Strong Female Character | An Excerpt from the Narrative & Biography Category
January 18, 2024
A memoir as hilarious as it is heartbreaking, Strong Female Character is both a remarkable coming-of-age tale and a dark but poignant tribute to life at the intersection of womanhood and neurodiversity.
A couple of times a week I’d have long phone chats with my dad as he commuted the two hours back home from his job in London. It was on one of these phone calls that I told him something I had dreaded bringing up since I’d found out a few days before.
‘So I got diagnosed with autism on Tuesday.’
‘Who told you that?’ His tone implied disbelief.
‘A doctor at the Lorna Wing Centre who specializes in diagnosing adult women with autism,’ I said, already irritated that he thought someone had just mentioned it in passing or that I’d done an online quiz.
‘Oh right. Traffic in London’s mental, eh?’
(One time my granda had had his leg amputated and Dad mentioned it as breezily as you would if you were making small talk about the weather: ‘Granda’s in hospital and we think he’s getting his leg cut off.’ This was followed by a call the next day with a matter-of-fact ‘Well, Granda’s deid.’)
I paced back and forth around the kitchen trying to keep my cool, my phone still pressed to my face.
‘You know, I actually had a dream where I told you about the diagnosis and you were so uncharacteristically compassionate and nice about it that I woke myself up laughing.’
‘Oh right. I had a dream that there weren’t enough blankets on the bed, and I asked Julie to put more on ’cause I was freezing.’
I began to load the dishwasher while he continued telling me about his dream, oblivious to my lack of interest. I waited for him to finish before I said: ‘Well, they say autism can be inherited from one parent, so I guess that’s answered the question of which one.’
‘Who? Your mother?’ he asked in earnest.
I slammed a knife into the dishwasher in frustration.
‘Are you kidding me? It’s you! It’s you, ya maniac! Have you ever noticed you’ve no ability to read social cues or people’s emotions?’
Dad and I were similar in that we’d both run into trouble at work for pointedly telling people when they were in the wrong. We both had odd ways of communicating.
I tried to picture his response. I knew he was driving calmly, glancing blankly at the satnav, totally unbothered by any of it.
Mildly, he added, ‘I dinnae even know what a f***ing social cue is.’
‘Right. Well, it’d be like if your daughter phones you up and says she’s just been diagnosed with autism, a normal person would go, “Oh, and what’s prompted you to get diagnosed? How do you feel? Are you okay?” You know? Any kind of response like that?’

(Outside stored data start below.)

-- ==== Sys2Proof/Machine/System.lean ====
section
/-! DEFINITION. Initialisation and the byte-stream operations: DEC.INIT, WRITE, READ (spec/43_system_ops.md). -/

namespace Sys2Proof.Machine

/-- DEC.INIT (R110): at any time, in place of the state that was there. -/
def execDecInit (s : State) : Host.Outcome State Fault Refusal :=
  if s.contended then .refused .concurrent else .next s.initDecoder

/-- R111 after ENC.BUF: failure on `Overflow`; otherwise the hand-off, unless there is nothing to send and
`WRITE_EMPTY` says that an empty write does not reach the transmitter. -/
def transmit (s : State) : State :=
  if s.encResult = .overflow then s.wrote .failure
  else if s.txPairs = [] ∧ s.params.writeEmptySends = false then s.wroteNothing
  else s.handOff s.nextReport

/-- WRITE (R111): ENC.BUF, then the transmit capability. -/
def execWrite (bytes : List Byte) (bp cap : Nat) (s : State) : Host.Outcome State Fault Refusal :=
  if BpLegal s.params bp then .next (transmit (encodeBuffer bytes bp cap s)) else .refused .badConfig

/-- `READ_EXCESS` `stopEarly`: DEC.SEG over the segments until `room` bytes are there; the segments that are left. -/
def decodeUntil (p : Params) (bp : Nat) :
    List Segment → Nat → DecoderState → Except Refusal (DecoderState × List Item × List Segment)
  | [], _, st => .ok (st, [], [])
  | seg :: segs, 0, st => .ok (st, [], seg :: segs)
  | seg :: segs, room + 1, st =>
    match decodeSegment p bp seg st with
    | .error r => .error r
    | .ok (st', items) =>
      match decodeUntil p bp segs (room + 1 - (rxBytes items).length) st' with
      | .error r => .error r
      | .ok (st'', items', left) => .ok (st'', items ++ items', left)

/-- One batch of a READ (R112): DEC.BATCH of it, or as much of it as `READ_EXCESS` lets be decoded. -/
def readBatch (p : Params) (bp room : Nat) (batch : List Segment) (st : DecoderState) :
    Except Refusal (DecoderState × List Item × List Segment) :=
  match p.readExcess with
  | .stopEarly => if ¬ BpLegal p bp then .error .badConfig else decodeUntil p bp batch room st
  | .drop | .keep =>
    match decodeBatch p bp batch st with
    | .error r => .error r
    | .ok (st', items) => .ok (st', items, [])

/-- The receives of a READ (R112): one, or as many as it takes until `room` bytes are there or one times out; an
entry of `captures` is one receive. -/
def readBatches (p : Params) (bp : Nat) :
    List (List Segment) → Nat → DecoderState → Except Refusal (DecoderState × List Item × List (List Segment))
  | [], _, st => .ok (st, [], [])
  | [] :: rest, _, st => .ok (st, [], rest)
  | (seg :: segs) :: rest, room, st =>
    match readBatch p bp room (seg :: segs) st with
    | .error r => .error r
    | .ok (st', items, left) =>
      let more := room - (rxBytes items).length
      if p.readBatches = .one ∨ more = 0 then .ok (st', items, unread left rest)
      else
        match readBatches p bp rest more st' with
        | .error r => .error r
        | .ok (st'', items', captures) => .ok (st'', items ++ items', captures)

/-- READ once a first batch is there (R112): what it may return depends on the DecoderState it starts in. -/
def readArrived (max bp : Nat) (s : State) : Host.Outcome State Fault Refusal :=
  match readBatches s.params bp s.captures (max - s.kept.length) s.dec with
  | .error r => .refused r
  | .ok (st, items, captures) => .next ((s.delivered max (rxBytes items) captures).decoded st items)

/-- READ (R112). The unit of `timeout` is not stated (`TIMEOUT_UNIT`, D19) and the block has no time (R152): whether
a receive times out is the environment's, in `captures` (notes/assumptions/11.md). -/
def execRead (max _timeout bp : Nat) (s : State) : Host.Outcome State Fault Refusal :=
  if s.contended then .refused .concurrent
  else
    match receive s.captures with
    | (none, rest) => .next (s.timedOut rest)
    | (some _, _) => readArrived max bp s

end Sys2Proof.Machine
end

I was shouting now. I liked talking to my dad because whereas I had to tiptoe around my mum’s unpredictable moods, I could shout at him and his emotional response would still be flatlining.
‘Well, I hope they went up and arrested your mother.’
I didn’t know why I kept putting the same information into this computer and waiting for a different output. He wasn’t capable of it.
‘Why would they do that? Mum’s feeling guilty about it, about how yous never got me help when I was younger.’
‘She’s the bloody autistic one!’ Dad is now throwing the word around joyfully, like a child who’s discovered a new swear word.
‘I don’t think so. She’s had a pretty normal, human response about the whole thing and been dead helpful.’
‘Right,’ he said, sounding distracted. I could tell from the change in tone he was checking his texts.
Actually, Mum had been crying a lot since taking part in the assessment. She was full of guilt and had been going over and over how obvious my autistic traits were: like not wanting to be held or cuddled as a baby; or having special interests, such as teaching myself Danish when I was eight; or having violent meltdowns over the sensation of my own clothes on my skin. She felt bad the signs hadn’t just been missed but were viewed as me being deliberately difficult. Growing up, I’d been told repeatedly that I was very, very clever but also very, very bad—and yet neither of my parents understood why I now enjoyed doing a job that involved people alternately cheering or booing at me.
‘I’m still waiting for you to say one normal thing about this, Dad. There’s still time.’
I could hear the cogs turning in his brain on the other end of the phone while watching the satnav.
There was a pause.
‘. . . What did you have for dinner tonight?’ he offered.
I leaned my forehead on a kitchen cupboard, opening and closing a drawer I’d smashed repeatedly over the years and had never been right since.